══ Input for this task

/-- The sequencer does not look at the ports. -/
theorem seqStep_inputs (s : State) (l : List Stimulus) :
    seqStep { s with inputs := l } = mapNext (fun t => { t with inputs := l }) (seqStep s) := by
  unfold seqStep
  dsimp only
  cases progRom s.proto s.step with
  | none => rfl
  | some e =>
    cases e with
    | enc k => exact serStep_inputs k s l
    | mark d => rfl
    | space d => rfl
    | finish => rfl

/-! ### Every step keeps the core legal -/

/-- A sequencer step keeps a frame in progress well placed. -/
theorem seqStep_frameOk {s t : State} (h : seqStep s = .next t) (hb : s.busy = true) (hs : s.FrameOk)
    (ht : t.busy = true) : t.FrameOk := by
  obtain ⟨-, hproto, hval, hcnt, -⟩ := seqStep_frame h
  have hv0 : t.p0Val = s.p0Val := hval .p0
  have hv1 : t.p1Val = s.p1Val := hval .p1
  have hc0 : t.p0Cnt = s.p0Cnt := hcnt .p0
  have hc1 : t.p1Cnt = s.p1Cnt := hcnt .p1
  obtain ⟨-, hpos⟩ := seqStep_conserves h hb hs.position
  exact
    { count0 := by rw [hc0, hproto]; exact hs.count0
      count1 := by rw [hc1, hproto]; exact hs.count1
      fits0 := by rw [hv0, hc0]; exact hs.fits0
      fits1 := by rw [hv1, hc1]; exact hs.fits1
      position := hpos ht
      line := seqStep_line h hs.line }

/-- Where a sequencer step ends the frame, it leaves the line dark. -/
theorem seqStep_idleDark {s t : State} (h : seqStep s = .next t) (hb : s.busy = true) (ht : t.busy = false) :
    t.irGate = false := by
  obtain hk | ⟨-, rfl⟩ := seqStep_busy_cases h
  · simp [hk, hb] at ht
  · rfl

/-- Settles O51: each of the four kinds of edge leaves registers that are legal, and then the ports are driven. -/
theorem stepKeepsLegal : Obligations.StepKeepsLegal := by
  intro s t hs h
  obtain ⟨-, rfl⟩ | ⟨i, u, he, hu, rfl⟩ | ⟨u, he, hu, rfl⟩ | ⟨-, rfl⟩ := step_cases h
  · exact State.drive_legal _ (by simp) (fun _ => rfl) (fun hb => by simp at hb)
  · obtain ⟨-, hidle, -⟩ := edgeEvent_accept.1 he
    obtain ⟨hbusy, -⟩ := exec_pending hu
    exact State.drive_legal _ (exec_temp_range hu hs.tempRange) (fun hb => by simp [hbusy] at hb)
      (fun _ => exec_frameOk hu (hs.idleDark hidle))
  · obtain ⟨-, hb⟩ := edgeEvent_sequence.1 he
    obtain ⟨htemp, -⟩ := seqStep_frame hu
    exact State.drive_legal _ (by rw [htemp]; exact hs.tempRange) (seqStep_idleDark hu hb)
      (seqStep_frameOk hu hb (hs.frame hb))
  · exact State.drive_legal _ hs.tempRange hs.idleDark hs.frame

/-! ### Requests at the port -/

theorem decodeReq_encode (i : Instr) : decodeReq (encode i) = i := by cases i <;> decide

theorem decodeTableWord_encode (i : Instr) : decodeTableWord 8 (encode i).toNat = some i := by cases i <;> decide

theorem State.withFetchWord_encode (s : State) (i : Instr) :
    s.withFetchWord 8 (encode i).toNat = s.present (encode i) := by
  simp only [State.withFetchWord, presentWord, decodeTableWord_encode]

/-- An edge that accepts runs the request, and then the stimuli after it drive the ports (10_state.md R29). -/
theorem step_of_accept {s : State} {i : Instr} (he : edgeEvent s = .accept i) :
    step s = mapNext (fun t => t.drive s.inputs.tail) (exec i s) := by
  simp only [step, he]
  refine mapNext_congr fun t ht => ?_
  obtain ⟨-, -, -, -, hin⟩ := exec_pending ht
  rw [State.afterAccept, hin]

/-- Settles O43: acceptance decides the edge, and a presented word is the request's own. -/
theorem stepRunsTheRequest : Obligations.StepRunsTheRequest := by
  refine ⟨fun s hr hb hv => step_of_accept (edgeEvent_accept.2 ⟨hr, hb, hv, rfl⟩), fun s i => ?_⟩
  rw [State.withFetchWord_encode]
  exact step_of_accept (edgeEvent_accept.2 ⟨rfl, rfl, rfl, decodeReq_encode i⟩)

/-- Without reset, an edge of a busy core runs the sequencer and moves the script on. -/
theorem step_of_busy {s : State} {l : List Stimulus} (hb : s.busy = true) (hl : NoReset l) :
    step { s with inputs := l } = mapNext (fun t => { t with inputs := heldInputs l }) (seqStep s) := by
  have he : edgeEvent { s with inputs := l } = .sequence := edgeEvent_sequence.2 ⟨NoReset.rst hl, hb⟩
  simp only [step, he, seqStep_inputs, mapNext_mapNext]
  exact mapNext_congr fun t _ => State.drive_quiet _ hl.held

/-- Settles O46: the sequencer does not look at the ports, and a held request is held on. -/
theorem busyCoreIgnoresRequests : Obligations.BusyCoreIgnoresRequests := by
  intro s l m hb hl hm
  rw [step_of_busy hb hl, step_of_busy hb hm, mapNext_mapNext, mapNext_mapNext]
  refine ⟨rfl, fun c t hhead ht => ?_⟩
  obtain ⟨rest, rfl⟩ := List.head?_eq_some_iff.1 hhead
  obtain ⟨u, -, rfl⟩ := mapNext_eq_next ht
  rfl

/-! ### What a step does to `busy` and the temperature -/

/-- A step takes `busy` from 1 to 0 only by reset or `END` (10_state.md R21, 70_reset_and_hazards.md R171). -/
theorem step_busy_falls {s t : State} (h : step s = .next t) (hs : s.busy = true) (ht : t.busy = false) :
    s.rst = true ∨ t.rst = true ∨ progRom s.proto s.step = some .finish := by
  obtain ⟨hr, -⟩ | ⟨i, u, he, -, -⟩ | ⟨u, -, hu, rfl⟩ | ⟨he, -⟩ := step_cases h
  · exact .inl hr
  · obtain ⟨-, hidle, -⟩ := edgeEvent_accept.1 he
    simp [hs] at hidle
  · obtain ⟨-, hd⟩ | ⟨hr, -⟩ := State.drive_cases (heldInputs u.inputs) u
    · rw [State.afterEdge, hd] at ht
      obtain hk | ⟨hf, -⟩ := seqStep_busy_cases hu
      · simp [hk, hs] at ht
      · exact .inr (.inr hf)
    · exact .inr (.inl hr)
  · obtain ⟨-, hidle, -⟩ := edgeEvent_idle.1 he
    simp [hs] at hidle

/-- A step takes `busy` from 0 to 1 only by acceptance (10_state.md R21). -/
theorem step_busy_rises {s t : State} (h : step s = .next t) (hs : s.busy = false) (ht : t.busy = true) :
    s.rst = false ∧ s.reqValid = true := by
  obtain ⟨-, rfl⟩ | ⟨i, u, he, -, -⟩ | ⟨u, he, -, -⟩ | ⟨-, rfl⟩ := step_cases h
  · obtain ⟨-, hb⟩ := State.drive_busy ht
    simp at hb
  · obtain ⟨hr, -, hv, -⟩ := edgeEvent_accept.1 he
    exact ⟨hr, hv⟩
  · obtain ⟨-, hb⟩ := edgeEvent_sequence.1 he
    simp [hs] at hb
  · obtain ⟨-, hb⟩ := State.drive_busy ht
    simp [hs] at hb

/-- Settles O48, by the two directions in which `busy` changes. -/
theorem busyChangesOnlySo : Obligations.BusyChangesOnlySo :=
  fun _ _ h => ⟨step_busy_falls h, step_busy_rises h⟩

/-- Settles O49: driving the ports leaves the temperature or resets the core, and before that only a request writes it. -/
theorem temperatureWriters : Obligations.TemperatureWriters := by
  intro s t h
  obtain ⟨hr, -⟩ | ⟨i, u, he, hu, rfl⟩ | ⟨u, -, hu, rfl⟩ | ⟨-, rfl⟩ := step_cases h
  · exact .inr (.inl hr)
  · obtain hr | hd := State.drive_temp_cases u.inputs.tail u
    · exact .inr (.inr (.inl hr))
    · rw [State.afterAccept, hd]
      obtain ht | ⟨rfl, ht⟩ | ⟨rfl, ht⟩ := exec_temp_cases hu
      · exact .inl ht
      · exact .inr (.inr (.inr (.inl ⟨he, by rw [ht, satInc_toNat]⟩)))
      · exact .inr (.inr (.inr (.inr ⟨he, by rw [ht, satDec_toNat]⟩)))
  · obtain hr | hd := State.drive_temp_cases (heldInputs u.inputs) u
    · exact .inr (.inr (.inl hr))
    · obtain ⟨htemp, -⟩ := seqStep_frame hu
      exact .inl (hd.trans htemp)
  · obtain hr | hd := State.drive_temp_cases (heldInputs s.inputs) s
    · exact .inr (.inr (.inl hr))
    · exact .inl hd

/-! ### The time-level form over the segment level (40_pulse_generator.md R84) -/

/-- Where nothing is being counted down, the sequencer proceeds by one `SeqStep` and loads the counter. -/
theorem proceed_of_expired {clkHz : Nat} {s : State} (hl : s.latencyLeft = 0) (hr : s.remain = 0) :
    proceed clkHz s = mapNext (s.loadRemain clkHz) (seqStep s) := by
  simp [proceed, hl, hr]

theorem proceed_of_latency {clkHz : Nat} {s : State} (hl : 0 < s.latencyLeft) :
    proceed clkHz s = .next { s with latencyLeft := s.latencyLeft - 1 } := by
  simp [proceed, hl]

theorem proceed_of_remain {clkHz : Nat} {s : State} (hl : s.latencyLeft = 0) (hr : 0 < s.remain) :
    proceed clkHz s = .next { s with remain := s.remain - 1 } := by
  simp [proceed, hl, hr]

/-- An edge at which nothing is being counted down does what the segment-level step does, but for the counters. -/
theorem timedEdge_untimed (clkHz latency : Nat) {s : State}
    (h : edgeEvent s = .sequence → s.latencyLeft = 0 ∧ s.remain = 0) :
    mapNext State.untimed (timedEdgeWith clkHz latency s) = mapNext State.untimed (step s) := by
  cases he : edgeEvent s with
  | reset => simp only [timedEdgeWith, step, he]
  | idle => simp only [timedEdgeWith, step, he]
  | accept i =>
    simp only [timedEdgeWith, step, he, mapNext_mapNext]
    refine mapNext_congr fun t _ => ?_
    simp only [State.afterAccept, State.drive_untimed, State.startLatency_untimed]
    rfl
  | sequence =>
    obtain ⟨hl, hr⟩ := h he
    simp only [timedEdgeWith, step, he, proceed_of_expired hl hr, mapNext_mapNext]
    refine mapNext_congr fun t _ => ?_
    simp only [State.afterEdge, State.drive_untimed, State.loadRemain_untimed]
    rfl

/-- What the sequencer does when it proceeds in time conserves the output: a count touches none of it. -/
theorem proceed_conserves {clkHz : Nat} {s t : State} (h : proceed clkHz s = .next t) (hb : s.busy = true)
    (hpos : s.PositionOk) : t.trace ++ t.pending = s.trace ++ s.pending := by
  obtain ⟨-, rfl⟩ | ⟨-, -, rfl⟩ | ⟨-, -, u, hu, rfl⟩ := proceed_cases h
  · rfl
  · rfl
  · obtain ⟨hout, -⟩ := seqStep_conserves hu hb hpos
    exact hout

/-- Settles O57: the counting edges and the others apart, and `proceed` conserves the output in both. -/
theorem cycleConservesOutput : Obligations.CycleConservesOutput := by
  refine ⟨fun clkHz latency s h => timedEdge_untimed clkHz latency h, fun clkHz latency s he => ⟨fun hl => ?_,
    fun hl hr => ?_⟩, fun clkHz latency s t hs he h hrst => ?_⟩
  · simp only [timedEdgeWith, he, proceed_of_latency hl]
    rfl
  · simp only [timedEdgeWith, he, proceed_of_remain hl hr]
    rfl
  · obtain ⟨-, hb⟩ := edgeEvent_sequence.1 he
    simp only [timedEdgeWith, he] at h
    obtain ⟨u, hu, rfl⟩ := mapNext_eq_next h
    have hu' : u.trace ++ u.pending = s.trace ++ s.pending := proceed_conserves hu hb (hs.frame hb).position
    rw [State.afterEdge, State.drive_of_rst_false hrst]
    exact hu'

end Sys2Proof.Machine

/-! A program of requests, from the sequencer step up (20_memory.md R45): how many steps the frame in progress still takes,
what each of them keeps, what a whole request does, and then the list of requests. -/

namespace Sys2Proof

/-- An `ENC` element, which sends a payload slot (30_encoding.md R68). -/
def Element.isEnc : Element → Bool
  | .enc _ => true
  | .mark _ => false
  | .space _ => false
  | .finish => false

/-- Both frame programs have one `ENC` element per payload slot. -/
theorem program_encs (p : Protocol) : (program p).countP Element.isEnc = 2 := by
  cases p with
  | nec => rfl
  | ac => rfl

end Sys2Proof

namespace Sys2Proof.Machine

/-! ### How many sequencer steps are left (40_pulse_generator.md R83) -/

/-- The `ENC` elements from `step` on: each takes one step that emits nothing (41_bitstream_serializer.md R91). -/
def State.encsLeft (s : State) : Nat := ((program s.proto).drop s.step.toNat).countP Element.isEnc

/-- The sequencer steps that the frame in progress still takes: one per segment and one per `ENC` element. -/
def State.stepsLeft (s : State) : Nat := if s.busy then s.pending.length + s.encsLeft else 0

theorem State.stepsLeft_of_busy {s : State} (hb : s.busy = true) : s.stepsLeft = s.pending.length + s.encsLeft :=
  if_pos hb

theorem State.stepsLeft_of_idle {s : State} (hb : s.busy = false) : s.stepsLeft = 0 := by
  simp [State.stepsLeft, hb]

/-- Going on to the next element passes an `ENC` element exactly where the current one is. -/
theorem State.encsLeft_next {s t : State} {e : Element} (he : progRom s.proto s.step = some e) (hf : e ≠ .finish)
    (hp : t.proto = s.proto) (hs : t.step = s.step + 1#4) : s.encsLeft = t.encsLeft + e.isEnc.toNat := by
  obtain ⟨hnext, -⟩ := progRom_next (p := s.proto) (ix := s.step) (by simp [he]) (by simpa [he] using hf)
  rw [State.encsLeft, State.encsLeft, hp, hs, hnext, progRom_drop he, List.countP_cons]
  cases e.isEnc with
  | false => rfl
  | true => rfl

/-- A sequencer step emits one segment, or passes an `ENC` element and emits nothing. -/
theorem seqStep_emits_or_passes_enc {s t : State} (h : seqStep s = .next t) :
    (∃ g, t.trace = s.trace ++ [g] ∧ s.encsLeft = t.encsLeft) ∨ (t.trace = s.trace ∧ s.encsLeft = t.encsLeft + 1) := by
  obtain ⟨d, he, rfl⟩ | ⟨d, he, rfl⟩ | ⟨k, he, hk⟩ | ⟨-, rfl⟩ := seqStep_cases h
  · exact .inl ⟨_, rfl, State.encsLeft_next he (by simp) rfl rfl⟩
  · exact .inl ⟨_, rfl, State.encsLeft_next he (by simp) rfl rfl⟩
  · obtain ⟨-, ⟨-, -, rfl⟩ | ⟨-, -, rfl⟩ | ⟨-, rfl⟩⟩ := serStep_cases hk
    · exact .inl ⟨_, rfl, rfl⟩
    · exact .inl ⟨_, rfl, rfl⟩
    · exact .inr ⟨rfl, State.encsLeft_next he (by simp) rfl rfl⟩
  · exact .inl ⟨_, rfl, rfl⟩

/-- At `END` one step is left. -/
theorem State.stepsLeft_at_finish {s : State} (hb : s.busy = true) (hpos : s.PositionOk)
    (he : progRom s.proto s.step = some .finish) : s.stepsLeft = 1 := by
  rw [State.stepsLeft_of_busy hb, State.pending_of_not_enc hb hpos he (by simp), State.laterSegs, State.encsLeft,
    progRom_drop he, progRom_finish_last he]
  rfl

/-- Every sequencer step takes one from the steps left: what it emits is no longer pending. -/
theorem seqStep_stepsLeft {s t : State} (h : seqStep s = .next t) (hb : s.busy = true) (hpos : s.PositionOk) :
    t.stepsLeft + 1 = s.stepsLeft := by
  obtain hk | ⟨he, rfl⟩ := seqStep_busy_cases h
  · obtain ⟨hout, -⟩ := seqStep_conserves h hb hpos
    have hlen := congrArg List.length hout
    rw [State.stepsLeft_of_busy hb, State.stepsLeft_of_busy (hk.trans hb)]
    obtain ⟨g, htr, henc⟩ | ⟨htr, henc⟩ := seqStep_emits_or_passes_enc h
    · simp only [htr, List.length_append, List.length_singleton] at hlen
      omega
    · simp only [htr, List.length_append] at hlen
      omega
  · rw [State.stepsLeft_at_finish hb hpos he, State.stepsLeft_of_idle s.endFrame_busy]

════
══ Input for this task

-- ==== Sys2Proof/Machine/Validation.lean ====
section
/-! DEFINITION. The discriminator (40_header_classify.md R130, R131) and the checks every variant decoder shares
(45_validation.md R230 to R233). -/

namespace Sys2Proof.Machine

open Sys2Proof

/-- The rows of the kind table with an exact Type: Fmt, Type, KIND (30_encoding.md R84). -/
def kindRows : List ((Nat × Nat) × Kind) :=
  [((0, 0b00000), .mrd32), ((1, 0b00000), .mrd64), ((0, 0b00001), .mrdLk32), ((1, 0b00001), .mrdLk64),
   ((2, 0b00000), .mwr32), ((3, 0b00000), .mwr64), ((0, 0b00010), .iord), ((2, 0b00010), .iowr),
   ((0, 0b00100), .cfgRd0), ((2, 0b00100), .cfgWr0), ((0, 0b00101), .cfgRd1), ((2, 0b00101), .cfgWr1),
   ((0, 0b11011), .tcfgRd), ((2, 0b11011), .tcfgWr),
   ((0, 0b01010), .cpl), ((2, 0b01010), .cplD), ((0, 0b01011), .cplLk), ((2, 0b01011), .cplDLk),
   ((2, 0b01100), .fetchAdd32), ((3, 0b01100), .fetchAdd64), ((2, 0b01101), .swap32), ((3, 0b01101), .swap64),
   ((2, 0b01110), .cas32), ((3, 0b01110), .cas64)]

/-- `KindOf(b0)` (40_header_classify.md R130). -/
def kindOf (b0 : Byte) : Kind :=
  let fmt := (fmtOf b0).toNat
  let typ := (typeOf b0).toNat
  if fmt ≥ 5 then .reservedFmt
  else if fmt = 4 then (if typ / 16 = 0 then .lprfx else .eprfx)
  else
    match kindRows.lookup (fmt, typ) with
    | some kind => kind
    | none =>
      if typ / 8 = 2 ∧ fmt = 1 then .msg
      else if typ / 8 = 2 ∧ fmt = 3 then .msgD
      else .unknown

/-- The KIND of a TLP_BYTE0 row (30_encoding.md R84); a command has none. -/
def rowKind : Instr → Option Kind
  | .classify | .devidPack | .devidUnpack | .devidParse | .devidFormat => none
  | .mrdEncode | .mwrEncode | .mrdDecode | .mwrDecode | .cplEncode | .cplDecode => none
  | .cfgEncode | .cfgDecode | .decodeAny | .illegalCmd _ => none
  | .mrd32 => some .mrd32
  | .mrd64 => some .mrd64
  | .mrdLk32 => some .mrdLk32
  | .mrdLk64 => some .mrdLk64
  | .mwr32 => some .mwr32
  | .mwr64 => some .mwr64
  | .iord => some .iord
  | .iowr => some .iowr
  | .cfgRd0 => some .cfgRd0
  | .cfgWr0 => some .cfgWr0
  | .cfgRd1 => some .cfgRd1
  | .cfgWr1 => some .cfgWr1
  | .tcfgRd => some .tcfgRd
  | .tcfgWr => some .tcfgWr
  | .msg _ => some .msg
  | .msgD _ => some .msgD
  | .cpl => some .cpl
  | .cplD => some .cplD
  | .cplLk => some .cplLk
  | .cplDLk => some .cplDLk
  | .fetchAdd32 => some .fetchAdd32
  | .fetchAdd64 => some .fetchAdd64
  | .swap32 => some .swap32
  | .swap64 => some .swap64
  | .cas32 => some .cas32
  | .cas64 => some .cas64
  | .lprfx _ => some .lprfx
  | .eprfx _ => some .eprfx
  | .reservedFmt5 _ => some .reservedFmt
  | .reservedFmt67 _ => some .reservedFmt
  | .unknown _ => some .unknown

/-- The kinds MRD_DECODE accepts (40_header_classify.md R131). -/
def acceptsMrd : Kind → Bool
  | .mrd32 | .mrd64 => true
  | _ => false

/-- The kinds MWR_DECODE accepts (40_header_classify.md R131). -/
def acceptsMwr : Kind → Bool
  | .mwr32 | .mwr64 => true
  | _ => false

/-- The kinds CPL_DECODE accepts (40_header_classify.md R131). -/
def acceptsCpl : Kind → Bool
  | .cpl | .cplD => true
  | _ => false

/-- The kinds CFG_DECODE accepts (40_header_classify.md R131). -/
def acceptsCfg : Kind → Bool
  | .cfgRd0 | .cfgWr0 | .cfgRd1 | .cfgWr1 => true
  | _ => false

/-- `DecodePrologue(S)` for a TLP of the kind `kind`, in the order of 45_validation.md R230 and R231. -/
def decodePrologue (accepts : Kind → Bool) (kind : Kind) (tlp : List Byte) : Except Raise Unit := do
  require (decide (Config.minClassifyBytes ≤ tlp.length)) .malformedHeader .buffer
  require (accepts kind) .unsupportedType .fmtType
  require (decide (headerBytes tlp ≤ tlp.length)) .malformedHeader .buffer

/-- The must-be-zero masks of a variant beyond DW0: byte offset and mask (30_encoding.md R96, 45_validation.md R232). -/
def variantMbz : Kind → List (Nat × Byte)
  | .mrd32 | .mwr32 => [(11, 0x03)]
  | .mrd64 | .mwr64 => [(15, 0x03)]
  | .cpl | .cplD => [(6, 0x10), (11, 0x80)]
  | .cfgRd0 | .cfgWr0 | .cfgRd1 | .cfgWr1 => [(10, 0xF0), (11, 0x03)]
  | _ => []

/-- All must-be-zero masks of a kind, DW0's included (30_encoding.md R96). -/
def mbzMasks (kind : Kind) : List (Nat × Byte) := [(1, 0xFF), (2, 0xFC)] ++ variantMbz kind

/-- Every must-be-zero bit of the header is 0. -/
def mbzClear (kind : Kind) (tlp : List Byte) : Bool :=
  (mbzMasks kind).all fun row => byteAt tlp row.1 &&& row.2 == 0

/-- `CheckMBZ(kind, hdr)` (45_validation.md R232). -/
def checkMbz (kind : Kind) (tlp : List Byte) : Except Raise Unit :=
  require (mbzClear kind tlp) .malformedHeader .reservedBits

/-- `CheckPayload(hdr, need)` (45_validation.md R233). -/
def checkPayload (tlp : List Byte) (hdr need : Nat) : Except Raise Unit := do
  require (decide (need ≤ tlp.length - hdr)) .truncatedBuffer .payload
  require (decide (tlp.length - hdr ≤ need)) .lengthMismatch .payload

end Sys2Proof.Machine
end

════

Note every line of the entries in which "that" appears, and copy it down.

Reply:
/-- Settles O51: each of the four kinds of edge leaves registers that are legal, and then the ports are driven. -/
/-- An edge that accepts runs the request, and then the stimuli after it drive the ports (10_state.md R29). -/
/-- Settles O49: driving the ports leaves the temperature or resets the core, and before that only a request writes it. -/
/-- The `ENC` elements from `step` on: each takes one step that emits nothing (41_bitstream_serializer.md R91). -/
/-- The sequencer steps that the frame in progress still takes: one per segment and one per `ENC` element. -/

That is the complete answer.